_WORK INSTRUCTION:_
When you find the line with "flag (r : TRef)" among the records below, reproduce it and each line after it exactly, ending with the line with "let die := dieOf t.core".

====== PROVIDED RECORDS ======

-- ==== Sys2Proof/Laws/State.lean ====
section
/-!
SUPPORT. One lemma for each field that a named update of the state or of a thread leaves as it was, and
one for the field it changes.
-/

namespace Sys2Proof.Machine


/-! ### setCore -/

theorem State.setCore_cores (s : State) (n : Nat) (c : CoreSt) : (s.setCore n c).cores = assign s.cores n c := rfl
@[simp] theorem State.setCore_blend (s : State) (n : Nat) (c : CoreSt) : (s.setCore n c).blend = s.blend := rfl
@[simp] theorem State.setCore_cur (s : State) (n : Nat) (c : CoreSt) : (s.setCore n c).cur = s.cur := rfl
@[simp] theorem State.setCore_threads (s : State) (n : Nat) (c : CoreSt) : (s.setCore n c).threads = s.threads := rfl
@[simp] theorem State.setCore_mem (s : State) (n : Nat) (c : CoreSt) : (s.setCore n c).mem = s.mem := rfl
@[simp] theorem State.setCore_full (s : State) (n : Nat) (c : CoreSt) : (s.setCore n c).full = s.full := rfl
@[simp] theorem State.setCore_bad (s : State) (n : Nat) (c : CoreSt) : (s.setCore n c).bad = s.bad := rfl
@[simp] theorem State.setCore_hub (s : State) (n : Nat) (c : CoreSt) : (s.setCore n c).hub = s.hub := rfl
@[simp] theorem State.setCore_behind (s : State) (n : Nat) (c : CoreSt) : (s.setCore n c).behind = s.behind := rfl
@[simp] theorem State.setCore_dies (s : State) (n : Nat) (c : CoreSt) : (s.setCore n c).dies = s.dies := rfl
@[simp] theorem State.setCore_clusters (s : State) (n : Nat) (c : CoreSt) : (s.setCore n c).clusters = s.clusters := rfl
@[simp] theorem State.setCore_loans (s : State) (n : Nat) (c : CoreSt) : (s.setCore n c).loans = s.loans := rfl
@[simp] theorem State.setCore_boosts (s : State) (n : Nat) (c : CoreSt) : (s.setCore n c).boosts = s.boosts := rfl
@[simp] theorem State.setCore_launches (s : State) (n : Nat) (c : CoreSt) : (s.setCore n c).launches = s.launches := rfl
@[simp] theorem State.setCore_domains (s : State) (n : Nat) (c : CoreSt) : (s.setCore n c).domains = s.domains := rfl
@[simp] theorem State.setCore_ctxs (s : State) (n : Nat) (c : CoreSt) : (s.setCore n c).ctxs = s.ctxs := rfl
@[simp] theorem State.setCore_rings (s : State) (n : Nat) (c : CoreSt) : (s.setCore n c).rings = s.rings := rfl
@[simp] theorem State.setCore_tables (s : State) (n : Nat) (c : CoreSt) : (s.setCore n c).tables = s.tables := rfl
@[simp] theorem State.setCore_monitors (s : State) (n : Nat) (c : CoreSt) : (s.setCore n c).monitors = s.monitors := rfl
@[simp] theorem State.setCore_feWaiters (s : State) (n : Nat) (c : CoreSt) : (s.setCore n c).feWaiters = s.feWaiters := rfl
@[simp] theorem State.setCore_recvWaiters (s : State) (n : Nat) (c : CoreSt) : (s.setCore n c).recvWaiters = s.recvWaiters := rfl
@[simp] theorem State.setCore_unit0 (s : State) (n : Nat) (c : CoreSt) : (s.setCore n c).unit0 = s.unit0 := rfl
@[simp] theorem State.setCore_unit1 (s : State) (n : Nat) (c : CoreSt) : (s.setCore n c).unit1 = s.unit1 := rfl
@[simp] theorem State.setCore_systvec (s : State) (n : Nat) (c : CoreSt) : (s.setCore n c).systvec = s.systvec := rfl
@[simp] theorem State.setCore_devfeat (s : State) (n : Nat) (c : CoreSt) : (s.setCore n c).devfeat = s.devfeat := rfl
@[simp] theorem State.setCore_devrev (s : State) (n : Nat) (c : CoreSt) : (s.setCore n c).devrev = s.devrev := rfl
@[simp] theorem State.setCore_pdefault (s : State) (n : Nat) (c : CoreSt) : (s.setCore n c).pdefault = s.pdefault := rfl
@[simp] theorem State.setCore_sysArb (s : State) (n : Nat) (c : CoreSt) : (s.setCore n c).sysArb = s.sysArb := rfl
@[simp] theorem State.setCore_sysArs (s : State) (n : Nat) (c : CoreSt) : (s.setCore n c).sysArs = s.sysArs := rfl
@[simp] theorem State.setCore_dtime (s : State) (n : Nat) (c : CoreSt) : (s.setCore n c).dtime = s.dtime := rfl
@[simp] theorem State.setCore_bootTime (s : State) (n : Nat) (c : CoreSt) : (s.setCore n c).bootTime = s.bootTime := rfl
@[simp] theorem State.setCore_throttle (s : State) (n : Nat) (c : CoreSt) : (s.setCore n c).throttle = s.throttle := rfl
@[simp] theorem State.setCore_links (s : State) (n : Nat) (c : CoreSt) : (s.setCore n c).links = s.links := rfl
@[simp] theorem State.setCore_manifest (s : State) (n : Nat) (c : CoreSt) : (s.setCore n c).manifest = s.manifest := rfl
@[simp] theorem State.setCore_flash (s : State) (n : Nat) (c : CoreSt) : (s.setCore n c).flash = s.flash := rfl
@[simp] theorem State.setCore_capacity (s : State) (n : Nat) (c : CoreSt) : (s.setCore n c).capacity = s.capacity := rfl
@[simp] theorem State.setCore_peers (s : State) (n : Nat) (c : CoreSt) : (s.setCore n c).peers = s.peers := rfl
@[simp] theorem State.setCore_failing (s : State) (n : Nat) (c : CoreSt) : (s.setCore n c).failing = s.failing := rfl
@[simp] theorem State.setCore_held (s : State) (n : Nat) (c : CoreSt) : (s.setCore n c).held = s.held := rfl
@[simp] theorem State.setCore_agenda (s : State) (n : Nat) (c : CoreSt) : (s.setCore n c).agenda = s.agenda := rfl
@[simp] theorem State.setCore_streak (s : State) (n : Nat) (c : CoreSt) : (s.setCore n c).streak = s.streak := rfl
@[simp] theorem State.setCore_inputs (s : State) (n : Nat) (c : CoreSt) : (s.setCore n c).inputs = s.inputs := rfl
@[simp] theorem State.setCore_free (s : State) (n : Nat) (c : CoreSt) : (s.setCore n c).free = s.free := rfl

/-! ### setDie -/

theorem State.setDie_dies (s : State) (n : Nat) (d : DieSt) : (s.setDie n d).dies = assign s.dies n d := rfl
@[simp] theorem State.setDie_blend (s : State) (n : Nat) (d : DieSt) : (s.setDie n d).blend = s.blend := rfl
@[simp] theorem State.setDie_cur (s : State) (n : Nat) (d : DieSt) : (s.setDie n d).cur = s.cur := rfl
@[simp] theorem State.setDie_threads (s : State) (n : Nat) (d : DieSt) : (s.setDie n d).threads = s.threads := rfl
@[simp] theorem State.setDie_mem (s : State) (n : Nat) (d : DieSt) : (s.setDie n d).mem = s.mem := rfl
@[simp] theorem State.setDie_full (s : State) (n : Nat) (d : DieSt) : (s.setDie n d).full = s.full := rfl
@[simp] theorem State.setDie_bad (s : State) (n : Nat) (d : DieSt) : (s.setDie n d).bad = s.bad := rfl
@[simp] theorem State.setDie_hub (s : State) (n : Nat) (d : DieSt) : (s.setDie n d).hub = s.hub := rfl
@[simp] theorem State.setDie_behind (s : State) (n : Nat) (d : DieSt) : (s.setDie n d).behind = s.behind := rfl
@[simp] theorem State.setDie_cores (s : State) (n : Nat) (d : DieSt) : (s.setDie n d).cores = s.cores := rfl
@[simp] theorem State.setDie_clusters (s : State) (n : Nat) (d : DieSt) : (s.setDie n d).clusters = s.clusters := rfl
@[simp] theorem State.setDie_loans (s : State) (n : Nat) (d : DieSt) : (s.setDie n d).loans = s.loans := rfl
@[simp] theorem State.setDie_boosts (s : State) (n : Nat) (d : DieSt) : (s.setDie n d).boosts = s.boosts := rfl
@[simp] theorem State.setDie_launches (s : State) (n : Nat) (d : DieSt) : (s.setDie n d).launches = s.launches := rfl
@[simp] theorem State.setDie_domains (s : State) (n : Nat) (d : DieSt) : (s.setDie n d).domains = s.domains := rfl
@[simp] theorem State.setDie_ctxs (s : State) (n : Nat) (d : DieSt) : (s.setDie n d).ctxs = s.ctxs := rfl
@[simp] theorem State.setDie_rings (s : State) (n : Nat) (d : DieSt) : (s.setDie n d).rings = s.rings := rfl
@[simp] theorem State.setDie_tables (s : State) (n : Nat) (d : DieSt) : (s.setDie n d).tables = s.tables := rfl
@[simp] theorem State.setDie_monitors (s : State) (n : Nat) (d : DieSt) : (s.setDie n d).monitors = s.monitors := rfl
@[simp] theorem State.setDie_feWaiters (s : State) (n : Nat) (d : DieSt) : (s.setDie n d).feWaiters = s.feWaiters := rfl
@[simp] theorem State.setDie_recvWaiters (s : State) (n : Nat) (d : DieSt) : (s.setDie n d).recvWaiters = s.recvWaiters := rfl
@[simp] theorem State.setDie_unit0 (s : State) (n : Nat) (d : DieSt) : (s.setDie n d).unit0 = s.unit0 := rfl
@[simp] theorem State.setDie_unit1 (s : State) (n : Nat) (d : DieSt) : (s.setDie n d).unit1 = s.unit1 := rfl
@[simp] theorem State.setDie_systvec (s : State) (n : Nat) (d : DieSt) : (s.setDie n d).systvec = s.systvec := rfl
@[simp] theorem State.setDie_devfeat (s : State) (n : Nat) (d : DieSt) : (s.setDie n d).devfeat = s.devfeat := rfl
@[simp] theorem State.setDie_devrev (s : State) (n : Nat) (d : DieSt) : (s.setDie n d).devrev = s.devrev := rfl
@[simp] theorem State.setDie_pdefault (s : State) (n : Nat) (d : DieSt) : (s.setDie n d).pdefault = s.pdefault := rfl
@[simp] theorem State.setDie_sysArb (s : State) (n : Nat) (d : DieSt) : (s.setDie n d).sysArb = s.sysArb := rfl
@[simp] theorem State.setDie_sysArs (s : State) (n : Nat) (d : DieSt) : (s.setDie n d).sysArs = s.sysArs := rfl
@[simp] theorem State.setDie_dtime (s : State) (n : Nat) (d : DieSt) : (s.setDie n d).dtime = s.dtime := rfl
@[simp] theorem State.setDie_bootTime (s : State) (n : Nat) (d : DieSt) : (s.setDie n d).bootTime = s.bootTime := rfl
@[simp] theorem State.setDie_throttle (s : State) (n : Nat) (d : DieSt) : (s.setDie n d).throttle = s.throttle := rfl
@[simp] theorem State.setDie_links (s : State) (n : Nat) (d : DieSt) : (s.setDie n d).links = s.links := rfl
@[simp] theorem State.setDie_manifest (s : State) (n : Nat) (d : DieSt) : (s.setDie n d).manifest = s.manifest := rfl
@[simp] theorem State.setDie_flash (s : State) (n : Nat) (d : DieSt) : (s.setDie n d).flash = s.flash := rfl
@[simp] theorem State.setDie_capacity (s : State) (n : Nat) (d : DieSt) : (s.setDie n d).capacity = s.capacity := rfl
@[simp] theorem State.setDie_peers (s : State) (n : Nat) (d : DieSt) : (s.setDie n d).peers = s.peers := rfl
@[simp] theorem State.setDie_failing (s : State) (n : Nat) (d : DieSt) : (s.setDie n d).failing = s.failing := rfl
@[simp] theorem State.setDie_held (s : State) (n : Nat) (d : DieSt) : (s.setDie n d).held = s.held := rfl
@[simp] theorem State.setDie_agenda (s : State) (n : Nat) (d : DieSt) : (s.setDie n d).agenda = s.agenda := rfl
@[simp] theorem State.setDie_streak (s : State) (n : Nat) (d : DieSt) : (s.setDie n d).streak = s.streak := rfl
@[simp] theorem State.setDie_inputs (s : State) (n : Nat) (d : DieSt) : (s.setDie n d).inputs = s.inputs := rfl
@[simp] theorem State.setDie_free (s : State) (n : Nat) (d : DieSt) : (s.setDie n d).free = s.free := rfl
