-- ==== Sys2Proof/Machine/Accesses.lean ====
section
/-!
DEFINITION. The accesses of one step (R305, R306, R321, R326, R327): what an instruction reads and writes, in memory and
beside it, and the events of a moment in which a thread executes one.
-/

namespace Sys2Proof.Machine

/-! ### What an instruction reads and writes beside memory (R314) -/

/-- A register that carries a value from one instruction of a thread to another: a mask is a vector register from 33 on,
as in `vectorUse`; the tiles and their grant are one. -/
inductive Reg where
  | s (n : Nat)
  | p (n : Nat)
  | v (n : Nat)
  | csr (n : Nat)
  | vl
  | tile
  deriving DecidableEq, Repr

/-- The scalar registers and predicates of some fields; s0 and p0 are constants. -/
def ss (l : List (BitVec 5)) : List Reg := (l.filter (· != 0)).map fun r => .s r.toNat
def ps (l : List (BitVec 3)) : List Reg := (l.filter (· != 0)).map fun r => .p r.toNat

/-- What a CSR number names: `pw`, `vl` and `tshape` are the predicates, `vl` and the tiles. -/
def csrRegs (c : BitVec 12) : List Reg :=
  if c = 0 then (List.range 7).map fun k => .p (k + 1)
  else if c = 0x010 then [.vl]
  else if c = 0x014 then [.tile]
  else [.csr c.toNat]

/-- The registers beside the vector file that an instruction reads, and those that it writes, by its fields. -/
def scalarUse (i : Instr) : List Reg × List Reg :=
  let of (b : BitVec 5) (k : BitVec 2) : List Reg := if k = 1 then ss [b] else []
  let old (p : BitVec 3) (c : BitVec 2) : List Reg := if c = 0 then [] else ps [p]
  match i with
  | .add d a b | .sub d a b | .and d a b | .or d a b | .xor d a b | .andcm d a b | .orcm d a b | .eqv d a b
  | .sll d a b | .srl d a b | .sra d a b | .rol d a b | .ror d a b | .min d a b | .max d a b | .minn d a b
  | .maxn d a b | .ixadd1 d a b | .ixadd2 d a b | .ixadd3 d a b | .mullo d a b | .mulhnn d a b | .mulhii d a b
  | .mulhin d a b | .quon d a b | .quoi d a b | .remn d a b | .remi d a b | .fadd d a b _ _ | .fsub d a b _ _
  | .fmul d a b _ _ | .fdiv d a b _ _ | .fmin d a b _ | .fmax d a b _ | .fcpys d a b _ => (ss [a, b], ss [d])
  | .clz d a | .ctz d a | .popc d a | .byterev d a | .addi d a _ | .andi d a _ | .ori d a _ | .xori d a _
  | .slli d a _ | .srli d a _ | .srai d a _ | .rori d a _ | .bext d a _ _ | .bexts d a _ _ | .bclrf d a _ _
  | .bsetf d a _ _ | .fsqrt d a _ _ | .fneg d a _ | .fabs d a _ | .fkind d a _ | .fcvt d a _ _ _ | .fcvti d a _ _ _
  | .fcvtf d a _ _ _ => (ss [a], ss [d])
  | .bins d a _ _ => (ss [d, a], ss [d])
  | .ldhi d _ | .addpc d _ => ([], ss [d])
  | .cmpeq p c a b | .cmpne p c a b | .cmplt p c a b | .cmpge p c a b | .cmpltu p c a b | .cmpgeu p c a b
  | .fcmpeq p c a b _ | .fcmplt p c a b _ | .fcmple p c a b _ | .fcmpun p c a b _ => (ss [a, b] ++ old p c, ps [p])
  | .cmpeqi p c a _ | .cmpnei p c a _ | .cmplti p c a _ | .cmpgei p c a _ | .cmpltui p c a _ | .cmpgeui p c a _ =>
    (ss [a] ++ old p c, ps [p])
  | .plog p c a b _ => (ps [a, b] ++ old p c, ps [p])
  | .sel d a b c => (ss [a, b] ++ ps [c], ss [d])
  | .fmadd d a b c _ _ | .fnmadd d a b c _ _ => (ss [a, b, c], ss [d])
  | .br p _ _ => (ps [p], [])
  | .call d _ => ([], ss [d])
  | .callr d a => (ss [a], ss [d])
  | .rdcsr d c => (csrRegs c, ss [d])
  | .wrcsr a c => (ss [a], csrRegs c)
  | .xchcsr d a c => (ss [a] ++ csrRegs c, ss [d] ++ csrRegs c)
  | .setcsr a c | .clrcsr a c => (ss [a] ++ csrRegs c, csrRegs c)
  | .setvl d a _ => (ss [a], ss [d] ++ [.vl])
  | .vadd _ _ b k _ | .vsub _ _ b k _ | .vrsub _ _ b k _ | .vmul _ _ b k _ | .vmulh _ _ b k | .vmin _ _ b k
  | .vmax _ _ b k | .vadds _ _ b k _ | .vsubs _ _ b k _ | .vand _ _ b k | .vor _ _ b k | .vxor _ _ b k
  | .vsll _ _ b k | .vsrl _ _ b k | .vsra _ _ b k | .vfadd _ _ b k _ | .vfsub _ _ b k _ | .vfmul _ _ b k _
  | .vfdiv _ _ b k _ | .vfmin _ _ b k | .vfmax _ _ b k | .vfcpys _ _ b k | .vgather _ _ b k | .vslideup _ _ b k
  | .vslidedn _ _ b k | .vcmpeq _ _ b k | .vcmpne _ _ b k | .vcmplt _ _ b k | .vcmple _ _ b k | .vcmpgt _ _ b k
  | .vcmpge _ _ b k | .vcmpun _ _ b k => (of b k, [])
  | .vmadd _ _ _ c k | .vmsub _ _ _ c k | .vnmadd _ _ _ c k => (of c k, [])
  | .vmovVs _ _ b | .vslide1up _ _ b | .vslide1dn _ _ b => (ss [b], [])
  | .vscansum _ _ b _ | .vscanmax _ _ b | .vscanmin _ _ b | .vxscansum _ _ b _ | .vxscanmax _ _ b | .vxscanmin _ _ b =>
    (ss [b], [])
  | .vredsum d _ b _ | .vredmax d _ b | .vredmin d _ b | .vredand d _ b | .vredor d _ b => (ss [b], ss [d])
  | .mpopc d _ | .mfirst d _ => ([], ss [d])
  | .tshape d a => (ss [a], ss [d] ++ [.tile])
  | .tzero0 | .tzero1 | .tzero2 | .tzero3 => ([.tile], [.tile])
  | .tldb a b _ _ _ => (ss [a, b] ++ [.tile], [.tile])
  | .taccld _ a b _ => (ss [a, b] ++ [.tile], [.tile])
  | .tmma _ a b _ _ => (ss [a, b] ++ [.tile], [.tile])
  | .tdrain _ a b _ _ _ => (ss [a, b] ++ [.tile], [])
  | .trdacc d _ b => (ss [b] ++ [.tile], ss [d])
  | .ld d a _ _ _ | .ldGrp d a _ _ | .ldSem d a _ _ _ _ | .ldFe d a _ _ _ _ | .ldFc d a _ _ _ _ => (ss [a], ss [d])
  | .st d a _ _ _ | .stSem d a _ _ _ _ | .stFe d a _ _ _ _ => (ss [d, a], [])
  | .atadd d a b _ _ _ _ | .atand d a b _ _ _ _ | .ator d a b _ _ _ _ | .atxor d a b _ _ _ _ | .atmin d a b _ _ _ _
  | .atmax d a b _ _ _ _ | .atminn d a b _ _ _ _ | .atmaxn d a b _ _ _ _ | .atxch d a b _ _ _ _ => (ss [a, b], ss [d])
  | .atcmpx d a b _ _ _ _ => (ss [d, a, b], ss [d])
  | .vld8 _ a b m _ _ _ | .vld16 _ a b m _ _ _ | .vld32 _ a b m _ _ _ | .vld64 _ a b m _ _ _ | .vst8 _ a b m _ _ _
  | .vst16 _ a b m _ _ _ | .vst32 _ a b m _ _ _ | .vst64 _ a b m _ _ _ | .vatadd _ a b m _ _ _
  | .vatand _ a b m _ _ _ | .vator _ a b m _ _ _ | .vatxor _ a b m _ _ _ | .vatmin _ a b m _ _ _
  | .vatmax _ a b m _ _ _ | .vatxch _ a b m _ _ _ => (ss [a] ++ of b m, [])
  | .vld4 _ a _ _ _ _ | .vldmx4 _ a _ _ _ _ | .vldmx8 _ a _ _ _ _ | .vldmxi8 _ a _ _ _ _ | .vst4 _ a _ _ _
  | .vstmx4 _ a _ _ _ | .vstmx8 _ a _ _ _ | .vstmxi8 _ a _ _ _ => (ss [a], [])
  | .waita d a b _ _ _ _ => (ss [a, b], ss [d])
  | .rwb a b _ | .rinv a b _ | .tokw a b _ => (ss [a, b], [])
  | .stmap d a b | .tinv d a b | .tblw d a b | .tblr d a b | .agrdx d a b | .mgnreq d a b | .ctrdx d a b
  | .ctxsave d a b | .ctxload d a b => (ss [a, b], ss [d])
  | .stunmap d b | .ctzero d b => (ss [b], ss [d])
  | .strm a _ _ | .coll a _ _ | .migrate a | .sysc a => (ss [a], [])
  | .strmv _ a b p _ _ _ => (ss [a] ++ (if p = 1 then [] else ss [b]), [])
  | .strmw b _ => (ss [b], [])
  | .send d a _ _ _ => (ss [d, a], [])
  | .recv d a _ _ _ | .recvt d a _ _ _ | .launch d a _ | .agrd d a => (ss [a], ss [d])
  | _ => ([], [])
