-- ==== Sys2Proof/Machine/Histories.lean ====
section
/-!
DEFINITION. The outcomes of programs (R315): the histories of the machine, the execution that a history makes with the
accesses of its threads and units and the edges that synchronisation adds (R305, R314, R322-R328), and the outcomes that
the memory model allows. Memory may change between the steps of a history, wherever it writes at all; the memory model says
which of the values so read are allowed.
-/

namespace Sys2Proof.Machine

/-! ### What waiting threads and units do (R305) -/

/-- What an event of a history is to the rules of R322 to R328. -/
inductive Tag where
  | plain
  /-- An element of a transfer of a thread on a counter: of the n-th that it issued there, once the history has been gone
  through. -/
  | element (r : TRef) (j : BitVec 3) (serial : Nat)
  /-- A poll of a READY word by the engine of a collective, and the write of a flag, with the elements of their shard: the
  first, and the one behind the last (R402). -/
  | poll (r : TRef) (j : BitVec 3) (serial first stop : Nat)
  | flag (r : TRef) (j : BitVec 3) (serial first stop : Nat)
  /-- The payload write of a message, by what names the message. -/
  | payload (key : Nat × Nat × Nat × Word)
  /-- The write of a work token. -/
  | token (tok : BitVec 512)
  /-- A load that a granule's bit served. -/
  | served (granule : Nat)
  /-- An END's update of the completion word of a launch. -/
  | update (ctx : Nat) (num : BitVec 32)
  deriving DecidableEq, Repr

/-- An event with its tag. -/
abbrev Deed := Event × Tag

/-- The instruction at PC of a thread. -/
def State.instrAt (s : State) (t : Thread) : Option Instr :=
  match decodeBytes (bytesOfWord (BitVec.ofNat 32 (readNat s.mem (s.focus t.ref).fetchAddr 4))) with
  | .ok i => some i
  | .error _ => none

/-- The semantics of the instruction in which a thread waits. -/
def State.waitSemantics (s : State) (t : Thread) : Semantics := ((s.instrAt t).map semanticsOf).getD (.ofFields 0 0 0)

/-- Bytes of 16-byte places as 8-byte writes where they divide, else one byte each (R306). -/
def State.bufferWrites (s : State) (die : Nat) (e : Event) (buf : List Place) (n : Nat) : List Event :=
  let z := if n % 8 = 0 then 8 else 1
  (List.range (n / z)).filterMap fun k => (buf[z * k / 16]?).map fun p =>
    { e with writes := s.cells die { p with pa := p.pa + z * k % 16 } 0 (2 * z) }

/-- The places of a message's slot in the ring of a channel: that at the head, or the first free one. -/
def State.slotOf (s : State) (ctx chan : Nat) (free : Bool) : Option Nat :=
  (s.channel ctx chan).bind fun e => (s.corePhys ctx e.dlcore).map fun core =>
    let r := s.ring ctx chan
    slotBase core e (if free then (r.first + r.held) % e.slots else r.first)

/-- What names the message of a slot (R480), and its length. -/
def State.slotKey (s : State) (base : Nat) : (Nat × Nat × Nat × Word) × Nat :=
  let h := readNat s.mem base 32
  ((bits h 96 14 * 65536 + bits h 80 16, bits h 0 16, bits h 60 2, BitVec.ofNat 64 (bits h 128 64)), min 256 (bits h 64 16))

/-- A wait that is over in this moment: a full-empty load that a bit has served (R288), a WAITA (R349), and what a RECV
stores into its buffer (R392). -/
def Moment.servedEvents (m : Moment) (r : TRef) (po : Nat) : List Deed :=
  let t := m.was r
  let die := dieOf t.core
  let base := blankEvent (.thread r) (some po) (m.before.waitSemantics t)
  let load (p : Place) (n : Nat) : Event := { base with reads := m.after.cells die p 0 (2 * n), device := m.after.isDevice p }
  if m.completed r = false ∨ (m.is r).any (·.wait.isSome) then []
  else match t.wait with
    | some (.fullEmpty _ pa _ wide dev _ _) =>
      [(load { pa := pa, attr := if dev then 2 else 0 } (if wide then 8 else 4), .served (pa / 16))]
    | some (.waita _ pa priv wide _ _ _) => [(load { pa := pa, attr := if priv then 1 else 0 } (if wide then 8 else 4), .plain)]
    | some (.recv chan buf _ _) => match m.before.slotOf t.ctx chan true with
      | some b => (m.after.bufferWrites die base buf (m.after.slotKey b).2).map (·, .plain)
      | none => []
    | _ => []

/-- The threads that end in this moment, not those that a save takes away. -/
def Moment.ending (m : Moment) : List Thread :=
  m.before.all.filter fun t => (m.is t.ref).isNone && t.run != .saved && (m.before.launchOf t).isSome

======

_SOLUTION:_
  | flag (r : TRef) (j : BitVec 3) (serial first stop : Nat)
  /-- The payload write of a message, by what names the message. -/
  | payload (key : Nat × Nat × Nat × Word)
  /-- The write of a work token. -/
  | token (tok : BitVec 512)
  /-- A load that a granule's bit served. -/
  | served (granule : Nat)
  /-- An END's update of the completion word of a launch. -/
  | update (ctx : Nat) (num : BitVec 32)
  deriving DecidableEq, Repr

/-- An event with its tag. -/
abbrev Deed := Event × Tag

/-- The instruction at PC of a thread. -/
def State.instrAt (s : State) (t : Thread) : Option Instr :=
  match decodeBytes (bytesOfWord (BitVec.ofNat 32 (readNat s.mem (s.focus t.ref).fetchAddr 4))) with
  | .ok i => some i
  | .error _ => none

/-- The semantics of the instruction in which a thread waits. -/
def State.waitSemantics (s : State) (t : Thread) : Semantics := ((s.instrAt t).map semanticsOf).getD (.ofFields 0 0 0)

/-- Bytes of 16-byte places as 8-byte writes where they divide, else one byte each (R306). -/
def State.bufferWrites (s : State) (die : Nat) (e : Event) (buf : List Place) (n : Nat) : List Event :=
  let z := if n % 8 = 0 then 8 else 1
  (List.range (n / z)).filterMap fun k => (buf[z * k / 16]?).map fun p =>
    { e with writes := s.cells die { p with pa := p.pa + z * k % 16 } 0 (2 * z) }

/-- The places of a message's slot in the ring of a channel: that at the head, or the first free one. -/
def State.slotOf (s : State) (ctx chan : Nat) (free : Bool) : Option Nat :=
  (s.channel ctx chan).bind fun e => (s.corePhys ctx e.dlcore).map fun core =>
    let r := s.ring ctx chan
    slotBase core e (if free then (r.first + r.held) % e.slots else r.first)

/-- What names the message of a slot (R480), and its length. -/
def State.slotKey (s : State) (base : Nat) : (Nat × Nat × Nat × Word) × Nat :=
  let h := readNat s.mem base 32
  ((bits h 96 14 * 65536 + bits h 80 16, bits h 0 16, bits h 60 2, BitVec.ofNat 64 (bits h 128 64)), min 256 (bits h 64 16))

/-- A wait that is over in this moment: a full-empty load that a bit has served (R288), a WAITA (R349), and what a RECV
stores into its buffer (R392). -/
def Moment.servedEvents (m : Moment) (r : TRef) (po : Nat) : List Deed :=
  let t := m.was r
  let die := dieOf t.core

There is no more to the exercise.